Why a heap of old passwords still hurts
The attack that turns a dump like this into breached accounts is credential stuffing, and it is depressingly simple. Attackers take the leaked email-and-password pairs and replay them, at machine speed, against login pages that had nothing to do with the original theft. Your corporate webmail, your VPN portal, your finance SaaS. They are betting on one human habit that no amount of policy has managed to kill: password reuse. If a member of staff used the same password for a hobbyist forum in 2021 that they still use for a work application today, that forum's breach is now your problem.
The economics favour the attacker. Automated tools can test millions of pairs across thousands of sites, rotating through residential proxies so the traffic looks like ordinary users signing in from ordinary places. Even a success rate well under one percent is worth it when the input list runs to billions. This is a volume game, and the June leak just handed the players a much bigger deck.
The session-token problem
Multi-factor authentication stops most of this. When an attacker replays a valid password, a second factor blocks the login because they cannot produce the code or approve the prompt. That is why MFA remains the single highest-value control against automated stuffing. The catch is the infostealer angle. If the original victim's machine was infected, the attacker may already hold a live session cookie, which represents an already authenticated session. Replaying that token can walk straight past the MFA check, because from the application's point of view the user has already proven who they are. Passwords are the noisy problem. Stolen sessions are the quiet one.

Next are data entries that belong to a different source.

-- ==== Sys2Proof/Machine/Lanes.lean ====
section
/-! DEFINITION. Lane arithmetic of the vector engine on 256 B registers (R146 to R149, R222, R223). -/

namespace Sys2Proof.Machine

/-- A vector register: 2,048 bits, lane 0 lowest. -/
abbrev VReg := BitVec 2048

/-- Lane `i` of `w` bits. -/
def VReg.lane (r : VReg) (w i : Nat) : Nat := bits r.toNat (w * i) w

/-- A register from its lanes of `w` bits. -/
def VReg.ofLanes (w : Nat) (ls : List Nat) : VReg :=
  BitVec.ofNat 2048 (ls.zipIdx.foldl (fun a e => a + (e.1 % 2 ^ w) * 2 ^ (w * e.2)) 0)

/-- The lanes of `w` bits of a register. -/
def VReg.lanes (r : VReg) (w : Nat) : List Nat := (List.range (2048 / w)).map (r.lane w)

/-- A register with the lanes from `first` on replaced by those of a list, as far as the list goes. -/
def VReg.putLanes (r : VReg) (w first : Nat) (ls : List Nat) : VReg :=
  VReg.ofLanes w ((r.lanes w).zipIdx.map (fun e => if first ≤ e.2 then ls.getD (e.2 - first) e.1 else e.1))

/-- The 256 bytes of a register. -/
def VReg.toBytes (r : VReg) : Bytes := toLe 256 r.toNat
/-- A register from bytes. -/
def VReg.ofBytes (bs : Bytes) : VReg := BitVec.ofNat 2048 (fromLe bs)

/-- The fields of a kernel instruction word (R222). -/
structure KWord where
  raw  : Nat
  op   : Nat
  vd   : Nat
  va   : Nat
  vb   : Nat
  vc   : Nat
  type : Nat
  rm   : Nat
  imm  : Nat
  deriving DecidableEq, Repr

/-- Splits an instruction word into its fields (R222). -/
def KWord.ofNat (w : Nat) : KWord :=
  { raw := w % 2 ^ 64, op := bits w 0 8, vd := bits w 8 5, va := bits w 13 5, vb := bits w 18 5, vc := bits w 23 5,
    type := bits w 28 2, rm := bits w 30 2, imm := bits w 32 32 }

/-- The floating format of a `TYPE`; W128 has none (R222). -/
def typeFloat (t : Nat) : Option FloatFmt :=
  if t = 0 then Fmt.fp32.float else if t = 1 then Fmt.bf16.float else if t = 2 then Fmt.fp16.float else none

/-- Lane width of a `TYPE`. -/
def typeWidth (t : Nat) : Nat := if t = 0 then 32 else if t = 3 then 128 else 16

/-- The rounding mode of a lane instruction; stochastic rounding and the reserved code are undefined there (R147). -/
def laneMode (rm : Nat) : Option RMode := if rm = 0 then some .rne else if rm = 1 then some .rtz else none

/-- What a lane result counts (R149): overflow to ±Inf and underflow, only from finite operands. -/
def laneLedger (l : Ledger) (operands : List FVal) : Ledger :=
  if operands.any FVal.isSpecial then {} else { overflow := l.overflow, underflow := l.underflow }

/-- One lane result, rounded once and encoded (R147). -/
def laneWrite (f : FloatFmt) (mode : RMode) (operands : List FVal) (v : FVal) : Nat × Ledger :=
  let r := f.write mode false 0 v
  (r.1, laneLedger r.2 operands)

/-- A lane-wise operation on registers in a floating type. -/
def laneOp (f : FloatFmt) (mode : RMode) (g : List FVal → FVal) (srcs : List VReg) : VReg × Ledger :=
  let ws := (List.range (2048 / f.width)).map (fun i =>
    let xs := srcs.map (fun r => f.decode (r.lane f.width i))
    laneWrite f mode xs (g xs))
  (VReg.ofLanes f.width (ws.map (·.1)), Ledger.sum (ws.map (·.2)))

/-- A lane-wise comparison: all ones where it holds (R223). -/
def laneCmp (f : FloatFmt) (g : FVal → FVal → Bool) (a b : VReg) : VReg :=
  VReg.ofLanes f.width ((List.range (2048 / f.width)).map (fun i =>
    if g (f.decode (a.lane f.width i)) (f.decode (b.lane f.width i)) then 2 ^ f.width - 1 else 0))

/-- `SEL`: a where the lane of c is non-zero, otherwise b. -/
def laneSel (w : Nat) (a b c : VReg) : VReg :=
  VReg.ofLanes w ((List.range (2048 / w)).map (fun i => if c.lane w i = 0 then b.lane w i else a.lane w i))

/-- `CVT` between the floating types (R223): the half that `IMM` [2] selects when the widths differ. -/
def laneCvt (f g : FloatFmt) (mode : RMode) (hi : Bool) (a old : VReg) : VReg × Ledger :=
  let conv (w : Nat) : Nat × Ledger := let v := f.decode w; laneWrite g mode [v] v
  if f.width = g.width then
    let rs := (a.lanes f.width).map conv
    (VReg.ofLanes g.width (rs.map (·.1)), Ledger.sum (rs.map (·.2)))
  else if g.width < f.width then
    let rs := (a.lanes 32).map conv
    (old.putLanes 16 (if hi then 64 else 0) (rs.map (·.1)), Ledger.sum (rs.map (·.2)))
  else
    let rs := (((a.lanes 16).drop (if hi then 64 else 0)).take 64).map conv
    (VReg.ofLanes 32 (rs.map (·.1)), Ledger.sum (rs.map (·.2)))

/-- The transcendental functions of R148. -/
inductive TFun where
  | exp | exp2 | log | log2 | rsqrt
  deriving DecidableEq, Repr

/-- The free bits of a transcendental function. -/
def TFun.bits (t : TFun) (x : W32) : W32 :=
  match t with
  | .exp => Config.expBits x
  | .exp2 => Config.exp2Bits x
  | .log => Config.logBits x
  | .log2 => Config.log2Bits x
  | .rsqrt => Config.rsqrtBits x

/-- A transcendental function on FP32 bits: the special cases of R148 are fixed, every other result is a free function
of its input (log 4). -/
def TFun.apply (t : TFun) (x : Nat) : Nat :=
  let inf (neg : Bool) : Nat := FloatFmt.fp32.encode (.inf neg)
  match t, fp32Val x with
  | _, .nan => fp32NaN
  | .exp, .inf neg => if neg then 0 else inf false
  | .exp2, .inf neg => if neg then 0 else inf false
  | .log, .inf neg => if neg then fp32NaN else inf false
  | .log2, .inf neg => if neg then fp32NaN else inf false
  | .rsqrt, .inf neg => if neg then fp32NaN else 0
  | .exp, .num _ m => if m = 0 then 0x3F80_0000 else (t.bits (BitVec.ofNat 32 x)).toNat
  | .exp2, .num _ m => if m = 0 then 0x3F80_0000 else (t.bits (BitVec.ofNat 32 x)).toNat
  | .log, .num neg m =>
    if m = 0 then inf true else if neg then fp32NaN else (t.bits (BitVec.ofNat 32 x)).toNat
  | .log2, .num neg m =>
    if m = 0 then inf true else if neg then fp32NaN else (t.bits (BitVec.ofNat 32 x)).toNat
  | .rsqrt, .num neg m =>
    if m = 0 then inf neg else if neg then fp32NaN else (t.bits (BitVec.ofNat 32 x)).toNat

/-- What a transcendental result counts (R149): overflow to an infinity from a finite operand that is not one of the
listed special cases. -/
def TFun.ledger (x r : Nat) : Ledger :=
  match fp32Val x, fp32Val r with
  | .num _ m, .inf _ => if m = 0 then {} else .oneOverflow
  | _, _ => {}

/-- A transcendental instruction on a register. -/
def laneTrans (t : TFun) (a : VReg) : VReg × Ledger :=
  let rs := (a.lanes 32).map (fun x => (t.apply x, TFun.ledger x (t.apply x)))
  (VReg.ofLanes 32 (rs.map (·.1)), Ledger.sum (rs.map (·.2)))

/-- The exact W128 difference (R83). -/
def Cum.wsub (a b : Cum) : Cum × Ledger :=
  match a.spec, b.spec with
  | .none, .none =>
    let s := a.val.toInt - b.val.toInt
    if s.natAbs < 2 ^ 119 then (⟨BitVec.ofInt 120 s, .none⟩, {})
    else (⟨0, if s < 0 then .nInf else .pInf⟩, .oneOverflow)
  | x, y => (⟨0, x.combine (match y with
      | .pInf => .nInf
      | .nInf => .pInf
      | z => z)⟩, {})

/-- A lane-wise W128 operation; a malformed operand counts in `SPECIAL_IN` (R39, R83). -/
def laneWide (g : List Cum → Cum × Ledger) (srcs : List VReg) : VReg × Ledger :=
  let rs := (List.range 16).map (fun i =>
    let ws := srcs.map (fun r => r.lane 128 i)
    let v := g (ws.map Cum.decode)
    (v.1.encode, Ledger.sum (v.2 :: ws.map w128ReadLedger)))
  (VReg.ofLanes 128 (rs.map (·.1)), Ledger.sum (rs.map (·.2)))

/-- `WFINISH` (R84, R223): row m of a tile from 16 W128 values, scales, bias, tile number and site. -/
def wfinish (w : KWord) (f : FloatFmt) (mode : RMode) (key : Nat) (a b c old : VReg) : VReg × Ledger :=
  let m := bits w.imm 0 7
  let hasBias := bit w.imm 7
  let sa := b.lane 32 16
  let beta (n : Nat) : Nat := if hasBias then c.lane 32 n else 0
  let rs := (List.range 16).map (fun n =>
    let x := a.lane 128 n
    let v := drainValue (Cum.decode x).toFVal (fp32Val sa) (fp32Val (b.lane 32 n)) (fp32Val (beta n))
    let r := f.write mode (bit w.imm 10) (srBits key (c.lane 32 17) (c.lane 32 16 * 2048 + 16 * m + n)) v
    (r.1, Ledger.sum [r.2, w128ReadLedger x, if (fp32Val (b.lane 32 n)).isSpecial then .oneSpecial else {},
      if (fp32Val (beta n)).isSpecial then .oneSpecial else {}]))
  (old.putLanes f.width 0 (rs.map (·.1)),
   Ledger.sum ((if (fp32Val sa).isSpecial then Ledger.oneSpecial else {}) :: rs.map (·.2)))

/-- `WFINISHB` (R84, R77, R223): block r of column n into a CB format. -/
def wfinishb (w : KWord) (f : Fmt) (mode : RMode) (key : Nat) (a0 a1 b c : VReg) : VReg × Ledger :=
  let r := bits w.imm 0 2
  let n := bits w.imm 2 4
  let hasBias := bit w.imm 6
  let sb := b.lane 32 32
  let sout := b.lane 32 33
  let raw (i : Nat) : Nat := if i < 16 then a0.lane 128 i else a1.lane 128 (i - 16)
  let beta (i : Nat) : Nat := if hasBias then c.lane 32 i else 0
  let vs := (List.range 32).map (fun i =>
    drainValue (Cum.decode (raw i)).toFVal (fp32Val (b.lane 32 i)) (fp32Val sb) (fp32Val (beta i)))
  let blk := convBlock f mode sout
    (fun i => srBits key (c.lane 32 33) (c.lane 32 32 * 2048 + 16 * (32 * r + i) + n)) vs
  let special := vs.any FVal.isSpecial && !f.hasSpecials
  let sp (x : Nat) : Ledger := if (fp32Val x).isSpecial then .oneSpecial else {}
  let led := { blk.2.2 with specialIn := 0 }
  (VReg.ofBytes (padTo 32 (packElems f blk.1) ++ [BitVec.ofNat 8 (blk.2.1 + 16 * b2n special)]),
   Ledger.sum ([led, sp sb, sp sout] ++ (List.range 32).map (fun i =>
     (w128ReadLedger (raw i)).add ((sp (b.lane 32 i)).add (sp (beta i))))))

end Sys2Proof.Machine
end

What this looks like when it lands
Picture a mid-sized firm with cloud email and single sign-on. An employee reused a password that appears in the June dump. Overnight, a stuffing bot finds the match against the company's sign-in page. Because the account had MFA, the first attempt stalls, but the attacker also holds a session token lifted from an infostealer log, so a second route in succeeds. From there it is a familiar sequence: read the mailbox quietly, learn who approves invoices, set an inbox rule to hide the replies, and wait for a payment to reroute. No malware alarm ever fires, because nothing was installed. A valid account simply started behaving in a way nobody was watching for.

Controls that actually blunt it
None of this is unbeatable. It responds well to a handful of controls that reinforce one another, so the failure of any single layer does not become a breach.

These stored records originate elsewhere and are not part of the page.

-- ==== Sys2Proof/Machine/HostParts.lean ====
section
/-! DEFINITION. The parts of the host interface as plain data (chapter 12): ring registers, event rings, jobs and the HIF
registers. -/

namespace Sys2Proof.Machine

/-- One entry of a copy list (R383), as its 32 bytes and its index. -/
structure CopyEntry where
  index : Nat
  raw   : Bytes
  deriving DecidableEq, Repr

/-- A directory entry of a stream image (R175). -/
structure DirEntry where
  addr  : Nat
  lcore : Nat
  len   : Nat
  deriving DecidableEq, Repr

/-- The job of a partition from its selection to its completion (R175, R219, R380 to R386). `launched` tells that its
streams have started, `early` the status of a failure that kept them from starting, `copyFail` the list index of a failed
copy-out, `aborted` that a reset ended it, `discard` that its ring was disabled. -/
structure Job where
  ring       : Nat
  irq        : Bool
  stopOnErr  : Bool
  subTag     : Nat
  sqHead     : Nat
  image      : Nat
  args       : List Nat
  copyIns    : List CopyEntry
  copyOuts   : List CopyEntry
  launched   : Bool
  early      : Option (Nat × Nat)
  copyFail   : Option Nat
  aborted    : Bool
  discard    : Bool
  forecast   : Bool
  cplBase    : Nat
  cplSlots   : Nat
  tokenLimit : Nat
  resultBase : Nat
  barLimit   : Nat
  dir        : List DirEntry
  results    : SMap Bytes
  failed     : Bool
  breach     : Bool
  fcEnds     : List Nat
  total      : Ledger
  deriving DecidableEq, Repr

/-- One ring pair (R378, R379, R385, R390): its register group, the base and size latched at enable, the submission head
and tail, the completion write index with its pass's phase, and the host's completion head. -/
structure Ring where
  baseLo  : Nat
  baseHi  : Nat
  cfg     : Nat
  enabled : Bool
  refused : Bool
  stopped : Bool
  base    : Nat
  log2    : Nat
  head    : Nat
  tail    : Nat
  cqIdx   : Nat
  phase   : Bool
  cqHead  : Nat
  deriving DecidableEq, Repr

/-- One event ring (R387): besides the register group, the write index, the host's head, the events that wait, and the
10 µs interval of its vector. -/
structure EvtRing where
  baseLo  : Nat
  baseHi  : Nat
  cfg     : Nat
  enabled : Bool
  refused : Bool
  base    : Nat
  log2    : Nat
  idx     : Nat
  phase   : Bool
  head    : Nat
  seq     : Nat
  lost    : Nat
  lostFlag : Bool
  waiting : List Bytes
  interval : Bool
  irqDue  : Bool
  deriving DecidableEq, Repr

/-- The host interface (R372 to R377, R389 to R391): set-up buffer and commit, layout and reserves that the first
accepted commit fixed, rings (key 64·p + n), event rings (key 0 for the PF, p + 1 for VF p + 1), the MSI-X tables as bytes
by function, the round-robin turns (R382, by 4·partition + priority), windows and counters. -/
structure Hif where
  buffer   : Mem
  copy     : Option Bytes
  busy     : Bool
  valid    : Bool
  reason   : Nat
  sect : Nat
  detail   : Nat
  fixed    : Option (Nat × List Nat)
  pairs    : SMap Ring
  evts     : SMap EvtRing
  turn     : List Nat
  msix     : List Mem
  windows  : Nat
  vfBase   : List Nat
  breaches : List Nat
  badSize  : Nat
  readAbort : Nat
  fcRevs   : List Nat
  deriving DecidableEq, Repr

/-- A ring after reset (R390). -/
def Ring.reset : Ring :=
  { baseLo := 0, baseHi := 0, cfg := 0, enabled := false, refused := false, stopped := false, base := 0, log2 := 0,
    head := 0, tail := 0, cqIdx := 0, phase := true, cqHead := 0 }

/-- An event ring after reset (R390). -/
def EvtRing.reset : EvtRing :=
  { baseLo := 0, baseHi := 0, cfg := 0, enabled := false, refused := false, base := 0, log2 := 0, idx := 0, phase := true,
    head := 0, seq := 0, lost := 0, lostFlag := false, waiting := [], interval := false, irqDue := false }

/-- The host interface after a full reset (R391). The forecast model revisions come from firmware and have no value the
spec states: none is listed. DESIGN CHOICE (log 13). -/
def Hif.reset : Hif :=
  { buffer := [], copy := none, busy := false, valid := false, reason := 0, sect := 0, detail := 0, fixed := none,
    pairs := [], evts := [], turn := List.replicate 16 0, msix := [[], [], [], [], []], windows := 0, vfBase := [0, 0, 0, 0],
    breaches := [0, 0, 0, 0], badSize := 0, readAbort := 0, fcRevs := [0, 0, 0, 0] }

end Sys2Proof.Machine
end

- Kill password reuse at the root. Push a password manager so every account gets a unique, long, random credential. Reuse is the fuel; remove it and stuffing lists go cold.
- Move towards phishing-resistant authentication. Passkeys and FIDO2 security keys bind the login to the device and the genuine site, so a replayed password or a proxied login page has nothing to work with.
- Check your own credentials against the leaks. Feed known-breached password lists into your identity platform and force a reset on any match. Treat a hit as an incident, not a nag.
- Hunt for the infostealer, not just the password. Endpoint detection, and revoking and rotating session tokens after any suspected compromise, closes the door the second factor cannot.
- Make the login itself hostile to bots. Rate limiting, sensible lockouts, and conditional access that weighs device health, location and impossible-travel all raise the cost of high-volume replay.
- Watch sign-in telemetry. A spike in failed logins from scattered addresses is the signature of a stuffing run. Alert on it and you catch the attempt while it is still an attempt.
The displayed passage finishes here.